Lesher, James, Debra Nails, and Frisbee Sheffield, eds. 2007. Plato's Symposium: Issues in Interpretation and Reception. Hellenic Studies Series 22. Washington, DC: Center for Hellenic Studies. http://nrs.harvard.edu/urn-3:hul.ebook:CHS_LesherJ_NailsD_SheffieldF_eds.Symposium_Interpretation_Reception.2007.
1. The Symposium as a Socratic Dialogue
What is particularly interesting (and complex) about Price’s position here is that he holds that the Plato of the Symposium has actually abandoned “the Socratic psychology of the Lysis”; he employs it, keeps it on, as it were (so I take Price to be saying), in this dialogue just because “it serves Socrates’ present purpose, which is to say nothing against erotic desire.” Desire in general, according to that Lysis account, will always be innocent, always aimed at what really is good (for us): if anything goes wrong, whether in our relationships or in our lives and actions in general, the culprits will be our beliefs, which are the only things that can go wrong. Price claims to find confirmation of his proposal, i.e. that Plato had already abandoned the psychology of the Lysis by the time of writing of the Symposium, in the analysis of (some kinds of) human relationships that finally emerges from the larger and allegedly later dialogue (i.e. the Symposium), which he takes to show a singular advance over the more limited, and ultimately disappointing, analysis of the Lysis. (Disappointing, that is, to Price, not to me. I am therefore not particularly impressed by the form of Price’s confirmation of his thesis. However, little will hang on this if, as I claim, Price in fact has no success in showing that the analysis of personal relationships offered in the Symposium is significantly different from what we are offered in the Lysis.) [5]

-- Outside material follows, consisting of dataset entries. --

-- ==== Sys2Proof/Laws/KeepsHost.lean ====
section
/-! SUPPORT. The operations of the host side of the field die, the rack bus, the key store, the Badger and Sett keep what Laws/Keeps.lean names. -/

namespace Sys2Proof.Machine

/-! ### Sets -/

theorem State.setMirrorObj_keeps {b s : State} (h : Keeps b s) {a0 a1 a2} : Keeps b (State.setMirrorObj s a0 a1 a2) :=
  Keeps.upd h rfl

theorem State.consume_keeps {b s : State} (h : Keeps b s) {a0} : Keeps b (State.consume s a0) := by
  unfold State.consume
  repeat' first
    | with_reducible assumption
    | with_reducible apply State.setMirrorObj_keeps
    | with_reducible refine Keeps.foldl (fun _ _ _ => ?_) ?_
    | with_reducible rfl
    | split
    | dsimp only

theorem ftSetOp_keeps {b s : State} (h : Keeps b s) {a0} : Keeps b (ftSetOp a0 s) := by
  unfold ftSetOp
  repeat' first
    | with_reducible assumption
    | with_reducible apply State.setMport_keeps
    | with_reducible rfl
    | split
    | with_reducible refine Keeps.upd ?_ ?_
    | dsimp only

theorem ftClrOp_keeps {b s : State} (h : Keeps b s) {a0} : Keeps b (ftClrOp a0 s) :=
  Keeps.upd h rfl

theorem ftClrallOp_keeps {b s : State} (h : Keeps b s) : Keeps b (ftClrallOp s) :=
  Keeps.upd h rfl

theorem ftRdOp_keeps {b s : State} (h : Keeps b s) {a0} : Keeps b (ftRdOp a0 s) := by
  unfold ftRdOp
  repeat' first
    | with_reducible assumption
    | with_reducible apply State.setMport_keeps
    | with_reducible rfl
    | split
    | dsimp only

theorem mrRdOp_keeps {b s : State} (h : Keeps b s) {a0} : Keeps b (mrRdOp a0 s) := by
  unfold mrRdOp
  repeat' first
    | with_reducible assumption
    | with_reducible apply State.setSport_keeps
    | with_reducible rfl
    | dsimp only

theorem mrDiReadOp_keeps {b s : State} (h : Keeps b s) {a0} : Keeps b (mrDiReadOp a0 s) := by
  unfold mrDiReadOp
  repeat' first
    | with_reducible assumption
    | with_reducible apply State.setMport_keeps
    | with_reducible rfl

/-! ### HostField -/

theorem State.formRequest_keeps {b s : State} (h : Keeps b s) : Keeps b (State.formRequest s) := by
  unfold State.formRequest
  repeat' first
    | with_reducible assumption
    | with_reducible rfl
    | split
    | with_reducible refine Keeps.upd ?_ ?_

theorem State.houseRecords_keeps {b s : State} (h : Keeps b s) : Keeps b (State.houseRecords s) := by
  unfold State.houseRecords
  repeat' first
    | with_reducible assumption
    | with_reducible refine Keeps.foldl (fun _ _ _ => ?_) ?_
    | with_reducible rfl
    | with_reducible refine Keeps.upd ?_ ?_
    | dsimp only

theorem State.sentRecord_keeps {b s : State} (h : Keeps b s) {a0} : Keeps b (State.sentRecord s a0) := by
  unfold State.sentRecord
  repeat' first
    | with_reducible assumption
    | with_reducible rfl
    | split
    | with_reducible refine Keeps.upd ?_ ?_
    | dsimp only

theorem State.stationRuns_keeps {b s : State} (h : Keeps b s) : Keeps b (State.stationRuns s) := by
  unfold State.stationRuns
  repeat' first
    | with_reducible assumption
    | with_reducible refine Keeps.foldl (fun _ _ _ => ?_) ?_
    | with_reducible rfl
    | split
    | with_reducible refine Keeps.upd ?_ ?_
    | dsimp only

theorem barrierCycleStartOp_keeps {b s : State} (h : Keeps b s) : Keeps b (barrierCycleStartOp s) := by
  unfold barrierCycleStartOp
  repeat' first
    | with_reducible assumption
    | with_reducible apply State.stationRuns_keeps
    | with_reducible apply State.sentRecord_keeps
    | with_reducible apply State.houseRecords_keeps
    | with_reducible apply State.formRequest_keeps
    | with_reducible apply State.draw_keeps
    | with_reducible refine Keeps.foldl (fun _ _ _ => ?_) ?_
    | with_reducible rfl
    | split
    | with_reducible refine Keeps.upd ?_ ?_
    | dsimp only

theorem State.setFlost_keeps {b s : State} (h : Keeps b s) {a0} : Keeps b (State.setFlost s a0) := by
  unfold State.setFlost
  repeat' first
    | with_reducible assumption
    | with_reducible apply State.arrive_keeps
    | with_reducible rfl
    | split
    | with_reducible refine Keeps.upd ?_ ?_

theorem flostOp_keeps {b s : State} (h : Keeps b s) : Keeps b (flostOp s) := by
  unfold flostOp
  repeat' first
    | with_reducible assumption
    | with_reducible apply State.setFlost_keeps
    | with_reducible rfl

theorem fieldFrameAcceptOp_keeps {b s : State} (h : Keeps b s) {a0} : Keeps b (fieldFrameAcceptOp a0 s) := by
  unfold fieldFrameAcceptOp
  repeat' first
    | with_reducible assumption
    | with_reducible apply State.setFlost_keeps
    | with_reducible apply State.modField_keeps
    | with_reducible apply State.arrive_keeps
    | with_reducible rfl
    | split
    | with_reducible refine Keeps.upd ?_ ?_
    | dsimp only

theorem State.fieldMsg_keeps {b s : State} (h : Keeps b s) {t} {k : FieldMsg → State → State} (hk : ∀ m u, Keeps b u → Keeps b (k m u)) :
    Keeps b (State.fieldMsg s t k) := by
  unfold State.fieldMsg
  split
  · exact hk _ _ (Keeps.upd h rfl)
  · exact h

theorem State.fieldCameBack_keeps {b s : State} (h : Keeps b s) : Keeps b (State.fieldCameBack s) :=
  Keeps.upd h rfl

theorem State.busWaits_keeps {b s : State} (h : Keeps b s) {a0 a1} : Keeps b (State.busWaits s a0 a1) := by
  unfold State.busWaits
  repeat' first
    | with_reducible assumption
    | with_reducible rfl
    | split
    | with_reducible refine Keeps.upd ?_ ?_
    | dsimp only

theorem State.discrepancy_keeps {b s : State} (h : Keeps b s) {a0} : Keeps b (State.discrepancy s a0) := by
  unfold State.discrepancy
  repeat' first
    | with_reducible assumption
    | with_reducible apply State.event_keeps
    | with_reducible rfl
    | split
    | with_reducible refine Keeps.upd ?_ ?_
    | dsimp only

theorem State.compareInputs_keeps {b s : State} (h : Keeps b s) : Keeps b (State.compareInputs s) := by
  unfold State.compareInputs
  repeat' first
    | with_reducible assumption
    | with_reducible apply State.discrepancy_keeps
    | with_reducible refine Keeps.foldl (fun _ _ _ => ?_) ?_
    | with_reducible rfl
    | split
    | dsimp only

theorem inImageOp_keeps {b s : State} (h : Keeps b s) : Keeps b (inImageOp s) := by
  unfold inImageOp
  repeat' first
    | with_reducible assumption
    | with_reducible apply State.compareInputs_keeps
    | with_reducible apply State.fieldCameBack_keeps
    | with_reducible apply State.fieldMsg_keeps
    | with_reducible apply State.arrive_keeps
    | with_reducible refine Keeps.foldl (fun _ _ _ => ?_) ?_
    | with_reducible rfl
    | split
    | intro _
    | with_reducible refine Keeps.upd ?_ ?_
    | dsimp only

theorem supplyOp_keeps {b s : State} (h : Keeps b s) : Keeps b (supplyOp s) := by
  unfold supplyOp
  repeat' first
    | with_reducible assumption
    | with_reducible apply State.fieldMsg_keeps
    | with_reducible apply State.arrive_keeps
    | with_reducible apply State.event_keeps
    | with_reducible rfl
    | split
    | intro _
    | with_reducible refine Keeps.upd ?_ ?_
    | dsimp only

theorem State.fieldEvents_keeps {b s : State} (h : Keeps b s) {a0} : Keeps b (State.fieldEvents s a0) := by
  unfold State.fieldEvents
  repeat' first
    | with_reducible assumption
    | with_reducible apply State.event_keeps
    | with_reducible refine Keeps.foldl (fun _ _ _ => ?_) ?_
    | with_reducible rfl
    | dsimp only

theorem axisStateOp_keeps {b s : State} (h : Keeps b s) : Keeps b (axisStateOp s) := by
  unfold axisStateOp
  repeat' first
    | with_reducible assumption
    | with_reducible apply State.fieldEvents_keeps
    | with_reducible apply State.fieldMsg_keeps
    | with_reducible rfl
    | split
    | intro _
    | with_reducible refine Keeps.upd ?_ ?_
    | dsimp only

theorem State.diagEntry_keeps {b s : State} (h : Keeps b s) {a0} : Keeps b (State.diagEntry s a0) := by
  unfold State.diagEntry
  repeat' first
    | with_reducible assumption
    | with_reducible apply State.event_keeps
    | with_reducible rfl
    | split
    | with_reducible refine Keeps.upd ?_ ?_
    | dsimp only

theorem diagOp_keeps {b s : State} (h : Keeps b s) : Keeps b (diagOp s) := by
  unfold diagOp
  repeat' first
    | with_reducible assumption
    | with_reducible apply State.diagEntry_keeps
    | with_reducible apply State.fieldEvents_keeps
    | with_reducible apply State.fieldMsg_keeps
    | with_reducible apply State.arrive_keeps
    | with_reducible refine Keeps.foldl (fun _ _ _ => ?_) ?_
    | with_reducible rfl
    | split
    | intro _
    | with_reducible refine Keeps.upd ?_ ?_
    | dsimp only

theorem State.firedNote_keeps {b s : State} (h : Keeps b s) {a0} : Keeps b (State.firedNote s a0) := by
  unfold State.firedNote
  repeat' first
    | with_reducible assumption
    | with_reducible apply State.busWaits_keeps
    | with_reducible apply State.triggerArg_keeps
    | with_reducible apply State.arrive_keeps
    | with_reducible refine Keeps.foldl (fun _ _ _ => ?_) ?_
    | with_reducible rfl
    | split
    | with_reducible refine Keeps.upd ?_ ?_
    | dsimp only

theorem schedFiredOp_keeps {b s : State} (h : Keeps b s) : Keeps b (schedFiredOp s) := by
  unfold schedFiredOp
  repeat' first
    | with_reducible assumption
    | with_reducible apply State.firedNote_keeps
    | with_reducible apply State.fieldMsg_keeps
    | with_reducible refine Keeps.foldl (fun _ _ _ => ?_) ?_
    | with_reducible rfl
    | split
    | intro _
    | with_reducible refine Keeps.upd ?_ ?_
    | dsimp only

theorem State.busNoted_keeps {b s : State} (h : Keeps b s) {a0} : Keeps b (State.busNoted s a0) := by
  unfold State.busNoted
  repeat' first
    | with_reducible assumption
    | with_reducible apply State.setMirrorObj_keeps
    | with_reducible apply State.arrive_keeps
    | with_reducible apply State.event_keeps
    | with_reducible refine Keeps.foldl (fun _ _ _ => ?_) ?_
    | with_reducible rfl
    | split
    | with_reducible refine Keeps.upd ?_ ?_
    | dsimp only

Terry Irwin, and others, [18] understand Socrates rather as treating desire as deriving from the agent’s beliefs about the good. Clearly, on this reading, Socrates’ view of desire would be one that by the simple rule of charity one might want to see Plato ditching as soon as possible (much as Price wants Plato to have ditched the rather different account of desire he, Price, attributes to Socrates); and when better to do the ditching than at the very moment of writing the Symposium, when he turns his attention specifically to the subject of erôs? Surely, as soon as he began to think about erotic experience in all its variety, he must have seen the inadequacy of the Socratic treatment?
In my own view this represents a serious underestimation of Socrates’ theory of desire. The theory does not require that felt desires like hunger, or thirst, or indeed lust themselves be seen as expressions of the agent’s desire for happiness. He or she may feel hungry, thirsty, or lustful, but at the same time be {16|17} mistaken about the truly best (most happy-making) objects for such appetites; in such cases, as in any other in which desire seems to lead us to the wrong (because not happy-making) outcomes, it will make sense to say that the agent “didn’t want that”—even if he or she really did feel hungry, thirsty, lustful at the time. The question is about exactly what desire causes, or helps to cause, actions, and the Socratic claim is that this is the universal desire for happiness, or benefit: “if we act in response to thirst or hunger it will be acting in order to be benefited rather than harmed—that is, the desire in question [the desire that causes the action] is not desire for food, say, but desire for the good in this situation which happens to include eating.” [20] In short, Socrates need not be interpreted as claiming, in the Symposium or anywhere else, that hunger or thirst have happiness as their object; Price’s complaint here falls—as, equally, does any objection to Socratic psychology that is based on the notion that Socrates thinks beliefs (our beliefs about the good) determine our desires. [21] What Socrates thinks, and claims, is that the desire that causes our actions is always the desire for our (real) good, and that we only ever go wrong, do the wrong things, because our beliefs about what that good is are not up to scratch.
This is the kind of case that I referred to, very briefly, early on in the present essay, according to which there would after all turn out to be a real conceptual link between Platonic Forms and the abandonment of the Socratic psychology; for now (at least so far as White’s own argument goes) the claim, fundamental to the Socratic outlook, that “all desire is for the good” will simply evoke the question “Which good?” “The non-perspectival good (the Form), or what is good for oneself?” And the two may very well be in conflict. The outcome, White says, is not unlike “the modern [concept] that creates the distinction between self-regarding and broader aims”; [29] and this already seems to allow in the very kind of mental conflict whose existence Socrates’ schema denies, or, better, [30] explains in different terms. However, of this good, or Good, there is rather little sign in the Symposium, which is framed throughout in terms of the “perspectival” good, the good of the agent. [31] More generally, it is tempting to align true “ascent” passages of the Symposium with the Cave simile in the Republic (if only because this too involves an ascent); and {20|21} this comparison may then take one’s eye away from that very preoccupation of the Symposium with the good of the agent, and lead us to suppose that has a better, or different, story to tell about human relationships than the Lysis. In fact, I suggest, it does not: it has essentially the same story to tell. But then, as Penner and Rowe assert (i.e. in their 2005), that is after all not a bad story.